So
in everything, do to others what you would have them do to you, for this sums
up the Law and the Prophets.
Matthew 7:12 (NIV)
Responding to my recent blog on Common Courtesy, a friend
related to me that she, like her father before her, cheerfully greets strangers
in public with enthusiasm. Unlike her father who routinely received a kind
response in return, she finds herself more often than not getting strange looks
and shocked expressions. It seems that in today’s culture many people don’t
know how to respond to a kind word from a total stranger.
Her comments reminded me of one of my favorite subjects –
the golden rule. I find it an often misunderstood or misinterpreted scripture,
although it always seemed very straightforward to me. In essence, treat people
the way you want them to treat you. Like my friend (and her father), we should speak
and act kindly to others because we truly want them to speak and act kindly to
us in return. Simple.
Now understand that there is no guarantee we will receive equal
treatment. (Although being mean and ugly will usually get mean and ugly in
return!) The bottom line is that we cannot control the behavior of others. Even
when we are positive and friendly, they may very well respond in shock and
confusion. They may respond with rudeness. Regardless, we have done our part.
And although times have changed and courtesy may not be all that common, many
people will still respond in a positive way. And even if they are surprised or
shocked, maybe they really needed that kindness from a stranger. We may have just
become the brightest moment of their day.
I wonder why so many people read this verse the wrong way.
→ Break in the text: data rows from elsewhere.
/-- Bytes of a tier that every live generation holds. -/
def State.held (s : State) (tier : Nat) : Nat :=
  (s.slots.map fun e => ([e.2.cur, e.2.prev, e.2.next].filterMap id).map (·.holds tier) |>.sum).sum

/-- A1 of R211: the charter reserves T1_RESERVE granules and the adapter pool (R311, R514). -/
def State.free1 (s : State) : Nat := s.tier1Size - s.held 0 - 65536 * (s.charter.t1Reserve + s.rd SRV_ADP_POOL.GRANULES)
/-- A2 of R211. -/
def State.free2 (s : State) : Nat := s.tier2Size - s.held 1

/-! ### Granules (R212, R229, R394, R398) -/

/-- Every granule that is taken: by shards, pool shares and adapter versions, and those that are retired or due. -/
def State.takenGrans (s : State) : List Nat :=
  (s.slots.map fun e => ([e.2.cur, e.2.prev, e.2.next].filterMap id).flatMap fun g => (g.shards.map fun x => x.2.grans).flatten ++ g.pool.flatten).flatten
    ++ (s.adapters.map fun e => e.2.live.flatMap (·.grans)).flatten ++ s.deadGrans

/-- n free granules of tier 1, from the stacks of some quarters where they have room, or n of tier 2 (R394). -/
def State.takeFrom (s : State) (tier : Nat) (quarters : List Nat) (taken : List Nat) (n : Nat) : List Nat :=
  let up := (List.range 20).filter fun u => s.rd MEM_UNIT_STAT.STATE u != 4
  let row (i : Nat) : Nat := if tier = 1 then 2 ^ 40 + i
    else stackGran (up.filter fun u => quarters.contains (u / 5)) (up.filter fun u => !quarters.contains (u / 5)) i
  takeGrans row taken (n + taken.length) 0 n

/-- The quarters whose stacks a shard lies in (R212): those that own its tiles' stalls for a STOCKED one, every one for another. -/
def shardQuarters (m : Manifest) (i : Nat) : List Nat :=
  if (m.shards[i]?).any fun e => e.kind == 0 then ((m.pitch.filter fun p => p.shard == i).map fun p => quarterOf (p.stall / 32)).eraseDups
  else List.range 4

/-- The granules of a manifest's shards, in index order, in the tiers where R211 placed them. -/
def State.placeShards (s : State) (m : Manifest) (tiers : List Nat) (taken : List Nat) : List (List Nat) :=
  (tiers.zipIdx.foldl (fun (acc : List (List Nat) × List Nat) t =>
    let gs := s.takeFrom t.1 (shardQuarters m t.2) acc.2 (((m.shards[t.2]?).map (·.size)).getD 0 / 65536)
    (acc.1 ++ [gs], acc.2 ++ gs)) ([], taken)).1

/-- The granules of the four shares of a KV pool of n pages (R229, R394). -/
def State.placePool (s : State) (n : Nat) (taken : List Nat) : List (List Nat) :=
  (List.range 4).map fun q => s.takeFrom 0 [q] taken (n / 4 + (if q = 0 then n % 4 else 0))

/-- Another granule takes the place of one in everything that holds it (R398). -/
def State.moveGran (s : State) (old new : Nat) : State :=
  let u (l : List Nat) : List Nat := l.map fun g => if g = old then new else g
  let gen (g : Gen) : Gen := { g with shards := g.shards.map fun x => (x.1, { x.2 with grans := u x.2.grans }), pool := g.pool.map u }
  let ver (v : AdpVer) : AdpVer := { v with grans := u v.grans }
  { s with
    slots := s.slots.map fun (e : Nat × ModelSlot) => (e.1, { e.2 with cur := e.2.cur.map gen, prev := e.2.prev.map gen, next := e.2.next.map gen })
    pages := s.pages.map fun (e : Nat × Page) => (e.1, { e.2 with grans := u e.2.grans })
    adapters := s.adapters.map fun (e : Nat × Adapter) => (e.1, { e.2 with cur := e.2.cur.map ver, old := e.2.old.map ver, next := e.2.next.map ver }) }

/-- The content that the state records in a granule: a shard of a live generation, a page, an adapter version. -/
def State.contentOf (s : State) (gran : Nat) : Option Content :=
  let shards := s.slots.flatMap fun e => ([e.2.cur, e.2.prev, e.2.next].filterMap id).flatMap fun g =>
    (g.shards.filter fun x => x.2.grans.contains gran && !x.2.dropped).map fun x => Content.shard e.1 g.man.generation x.1
  let pages := (s.pages.filter fun e => e.2.live && e.2.grans.contains gran).map fun e => Content.page e.1
  let vers := (s.adapters.filter fun e => e.2.live.any fun v => v.grans.contains gran).map fun e => Content.adapter e.1
  (shards ++ pages ++ vers).head?

/-! ### Generations in place -/

/-- Change a live generation. -/
def ModelSlot.modGen (m : ModelSlot) (gen : Nat) (f : Gen → Gen) : ModelSlot :=
  let u (o : Option Gen) : Option Gen := o.map fun g => if g.man.generation = gen then f g else g
  { m with cur := u m.cur, prev := u m.prev, next := u m.next }

/-- Change a shard of a live generation. -/
def State.modShard (s : State) (slot gen i : Nat) (f : Shard → Shard) : State :=
  s.modSlot slot fun m => m.modGen gen fun g => { g with shards := FMap.modify Shard.init g.shards i f }

/-- Shards of a generation that are neither valid nor dropped. -/
def Gen.missing (g : Gen) : Nat :=
  ((List.range g.man.shards.length).filter fun i => !(g.shard i).valid && !(g.shard i).dropped).length

/-- PRT_STAT.LEFT follows the shards of the slot that it names: those of the generation being loaded, or of CURRENT (R227). -/
def State.showLeft (s : State) (slot : Nat) : State :=
  let m := s.slot slot
  match m.next <|> m.cur with
  | some g => if s.rd PRT_STAT.SLOT = slot then s.wr PRT_STAT.LEFT 0 g.missing else s
  | none => s

/-- Every shard of a slot's live generations is valid, dropped ones apart. -/
def State.shardsValid (s : State) (slot : Nat) : Bool :=
  (s.slot slot).gens.all fun g => g.missing == 0

/-- Logical stalls that a slot's pitch map names. -/
def State.slotStalls (s : State) (slot : Nat) : List Nat :=
  match (s.slot slot).cur with
  | some g => (g.man.pitch.map (·.stall)).eraseDups
  | none => []

/-! ### Fences and HELD (R215 to R217) -/

/-- Logical stalls reserved by open streams. -/
def State.reserved (s : State) : List Nat := (s.paces.map fun e => e.2.stalls).flatten.eraseDups

/-- Ask for a shard: the porter reads its entry of the source table (R208). -/
def State.askShard (s : State) (g : Gen) (i : Nat) : State := s.send (.hostRead 0 (g.srcAddr + 8 * i) 8)

/-- Every active sequence of a slot ends with a status at once, and tuning jobs with them. -/
def State.faultSlot (s : State) (slot status : Nat) : State :=
  let qs := FMap.keysWhere s.seqs fun _ x => x.live && x.active && x.slot == slot
  let js := FMap.keysWhere s.tunes fun _ j => j.live && j.slot == slot
  js.foldl (fun s f => s.endTune f status) (qs.foldl (fun s q => s.faultSeq q status) s)

/-- One strike that waits for a ledger row is discarded with its passes, and its instance given up (R102). -/
def State.dropPass (s : State) (sid tag g : Nat) (f : Feed) : State :=
  let s1 := s.modStall sid fun st => { st with passes := st.passes.filter fun p => !(p.tag == tag && p.group == g) }
  let s2 := s1.giveUpInst (s1.feedRed f) tag
  (((s2.stall sid).inflight.filter fun x => x.kind == .work && x.stage != .released && x.desc.tag == tag && strikesOut x.desc g).foldl
    (fun s x => s.discardStrike sid x) s2).giveUp sid tag g

/-- Strikes of a slot that wait for a ledger row are discarded (R102). -/
def State.dropPasses (s : State) (slot : Nat) : State :=
  s.stalls.foldl (fun s e =>
    (((e.2.passes.filter fun p => p.feed.slot == slot).map fun p => (p.tag, p.group, p.feed)).eraseDups).foldl
      (fun s k => s.dropPass e.1 k.1 k.2.1 k.2.2) s) s

/-- A slot enters HELD (R215). -/
def State.holdSlot (s : State) (slot : Nat) : State :=
  let s1 := s.setSlState slot slHeld
  (s1.faultSlot slot 7).dropPasses slot

/-- A FENCE or UNFENCE cart to every partner (R354). -/
def State.tellFence (s : State) (typ slot expert : Nat) : State :=
  let m := (s.slot slot).cur.map fun g => (g.man.modelId, g.man.generation)
  s.tellPartners typ ((m.map (·.1)).getD 0) (expertWord (expert / 65536) (expert % 65536) ((m.map (·.2)).getD 0) 0)

/-- Fence an expert of a slot (R216): its shards are dropped, the router masks it, positions not yet committed carry the mask, and those that had chosen the expert are recomputed from its layer. -/
def State.fenceExpert (s : State) (slot expert : Nat) : State :=
  let drop (g : Gen) : Gen :=
    (g.man.shards.zipIdx).foldl (fun g (e, i) =>
      if e.expert = expert then { g with shards := FMap.modify Shard.init g.shards i fun x => { x with dropped := true, valid := false } } else g) g
  let m := s.slot slot
  let s1 := s.setSlot slot { m with
    cur := m.cur.map drop, prev := m.prev.map drop, next := m.next.map drop,
    fenced := if m.fenced.contains expert then m.fenced else m.fenced ++ [expert], lifting := m.lifting.erase expert }
  let s2 := (s1.showLeft slot).bump PRT_FENCE_CNT.V
  let s3 := { s2 with seqs := s2.seqs.map fun (e : Nat × Seq) => if e.2.live && e.2.slot == slot && e.2.phase != Phase.idle then (e.1, { e.2 with fenced := true }) else e }
  let at' := (expert / 65536, expert % 65536)
  let s4 := (FMap.keysWhere s3.seqs fun _ x => x.live && x.slot == slot && (x.phase != .idle || x.redoFrom.isSome) && x.chose.contains at').foldl
    (fun s q => s.maskFor q at'.1 at'.2) s3
  s4.tellFence 6 slot expert

/-- A shard failed its check or could not be read (R215): refetched up to 3 times, then its expert is fenced or the slot is HELD. -/
def State.shardFailed (s : State) (slot : Nat) (g : Gen) (i : Nat) : State :=
  let gen := g.man.generation
  let e := (g.man.shards[i]?).getD (ShardEntry.ofBytes [])
  let s1 := (s.modShard slot gen i fun x => { x with valid := false }).showLeft slot
  if (g.shard i).tries < 3 then
    ((s1.modShard slot gen i fun x => { x with tries := x.tries + 1 }).bump PRT_REFETCH_CNT.V).askShard g i
  else
    let s2 := s1.prtFlag PRT_ERR.DIGEST slot i
    if e.fenceable && g.man.fence then s2.fenceExpert slot e.expert else s2.holdSlot slot

/-- An uncorrectable error that a read of a shard meets: one in a granule that holds it. -/
def State.ueIn (s : State) (slot gen shard : Nat) (ue : Option Nat) : Option Nat :=
  match s.genOf slot gen with
  | some g => ue.filter fun x => (g.shard shard).grans.contains x
  | none => none

/-- A read of a shard: its channels of tier 2 are accessed, and the corrected errors in its granules count (R393, R397, R400). -/
def State.shardRead (s : State) (slot gen shard : Nat) (err : MemErr) : State :=
  match s.genOf slot gen with
  | some g => (s.touchGrans (g.shard shard).grans).corrected ⟨err.ce.filter fun x => (g.shard shard).grans.contains x, .none⟩
  | none => s

/-- An uncorrectable error while a ledger shard is read (R397): the shard is marked invalid and refetched. -/
def State.ledgerUE (s : State) (slot gen shard gran : Nat) : State :=
  let s1 := s.memUE gran
  match s1.genOf slot gen with
  | some g => if (g.shard shard).valid then s1.shardFailed slot g shard else s1
  | none => s1

/-! ### What a shard's bytes must be (R200, R201, R213, R523) -/

/-- The plaintext of an ENC shard's bytes under the slot's model key, with MODEL_ID and the shard's index as additional authenticated data (R523); none when its GCM tag fails. -/
def State.openShard (s : State) (slot : Nat) (g : Gen) (i : Nat) (e : ShardEntry) (b : List Byte) : Option (List Byte) :=
  gcmOpen (leBytes 32 (FMap.get 0 s.sec.mkeys slot)) (leBytes 12 e.iv) (leBytes 8 g.man.modelId ++ leBytes 4 i) b (leBytes 16 e.gcmTag)

/-- Bytes that a row of a stream takes (R200). -/
def rowBytes (fmt cols : Nat) : Nat :=
  match fmt with
  | 0 => (cols + 1) / 2
  | 1 => 3 * ((cols + 7) / 8)
  | 2 => (cols + 3) / 4
  | _ => (cols + 4) / 5

/-- A W1.6 byte of the shard is 243 or above: a format fault (R200). -/
def formatFault (m : Manifest) (i : Nat) (data : List Byte) : Bool :=
  m.streams.any fun t => t.shard == i && t.fmt == 3 && (List.range t.inRows).any fun r =>
    ((data.drop (t.offset + r * t.stride)).take (rowBytes 3 t.outCols)).any fun b => decide (243 ≤ b.toNat)

/-- The plaintext of bytes read for a shard, `sealed` when they stand encrypted; none when the GCM tag fails, the digest differs, or a format fault shows (R200, R201, R213, R215). -/
def State.goodShard (s : State) (slot : Nat) (g : Gen) (i : Nat) (e : ShardEntry) (sealed : Bool) (b : List Byte) : Option (List Byte) :=
  (if sealed then s.openShard slot g i e b else some b).filter fun d => leAt (sha512 d) 0 64 == e.digest && !formatFault g.man i d

/-- What the porter reads of a shard: its bytes as tier 1 holds them, or opened by the assay unit where tier 2 holds them encrypted; none when the GCM tag fails (R201). -/
def State.readShard (s : State) (slot : Nat) (g : Gen) (i : Nat) : Option (List Byte) :=
  let x := g.shard i
  match g.man.shards[i]? with
  | some e => if e.enc && x.tier == 1 then s.openShard slot g i e x.cipher else some x.data
  | none => some x.data

/-- A GCM tag that fails at a read of a valid shard is a failed arrival (R201, R215). -/
def State.reopen (s : State) (slot gen i : Nat) : State :=
  match s.genOf slot gen with
  | some g => if (s.readShard slot g i).isSome then s else s.shardFailed slot g i
  | none => s

/-- The shard that holds the weights a feed names. -/
def State.feedShard (s : State) (f : Feed) : Nat :=
  if f.src < 0x80000000 then ((s.tileOf f).map fun x => x.2.shard).getD 0 else ((s.streamOf f).map fun x => x.2.shard).getD 0

/-- The ledger row of a channel of a feed's tile; the four output groups of a stall tile share it (R98, R203, R204). -/
def State.rowKey (s : State) (f : Feed) (chan : Nat) : RowKey :=
  ⟨f.slot, f.gen, s.feedShard f,
    if f.src < 0x80000000 then ((s.tileOf f).map fun x => x.2.offset).getD 0 else ((s.streamOf f).map fun x => x.2.offset).getD 0, chan⟩

/-! ### Step markers (R208, R217, R223, R312, R354) -/

/-- A slot at a step marker: a READY generation becomes CURRENT, the first one starts to serve, and masks lift or fall as asked. -/
def State.markSlot (s : State) (slot : Nat) : State :=
  let m := s.slot slot
  let m1 := { m with started := m.started || s.slState slot == slReady,
                     fenced := m.fenced.filter (fun e => !m.lifting.contains e), lifting := [],
                     remote := m.remoteP.foldl (fun r (c : Nat × Bool) => if c.2 then (if r.contains c.1 then r else r ++ [c.1]) else r.erase c.1) m.remote,
                     remoteP := [] }
  let m2 := if m1.ready then { m1 with prev := m1.cur, cur := m1.next, next := none, ready := false } else m1
  let s1 := (s.setSlot slot m2).sweepGen slot
  (m.fenced.filter fun e => m.lifting.contains e).foldl (fun s e => s.tellFence 7 slot e) s1

/-- An adapter number at a step marker: loaded versions become current, each in place of the one before (R312). -/
def State.markAdapter (s : State) (a : Nat) : State :=
  let x := s.adapter a
  (s.setAdapter a (x.next.foldl (fun (x : Adapter) v => { x with cur := some v, old := x.old ++ x.cur.toList }) { x with next := [] })).sweepAdapter a

end Sys2Proof.Machine
end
Some people
interpret it as if Jesus were giving us a new updated version of the Old
Testament “an eye for an eye” rule. They seem to want it to say we can treat
other people the same way they treat us, but that’s not what He said. The key
to the verse is that we act first. We set the tone. Unlike the Old Testament attitude
where we felt justified in treating others kindly or horribly in reaction to
their treatment of us, the Golden Rule isn’t about payback. It’s about
expectation.
That’s what I really like about this concept. It’s
proactive. I choose my words and my actions first. No matter how bad a day the other
person may be having, no matter their words or actions, no matter their emotions
or their choices or their reactions. None of that matters, because I’m not
waiting on them. I’m going first, and I choose kindness. Shouldn’t we all? Isn’t
that how we really want people to treat us?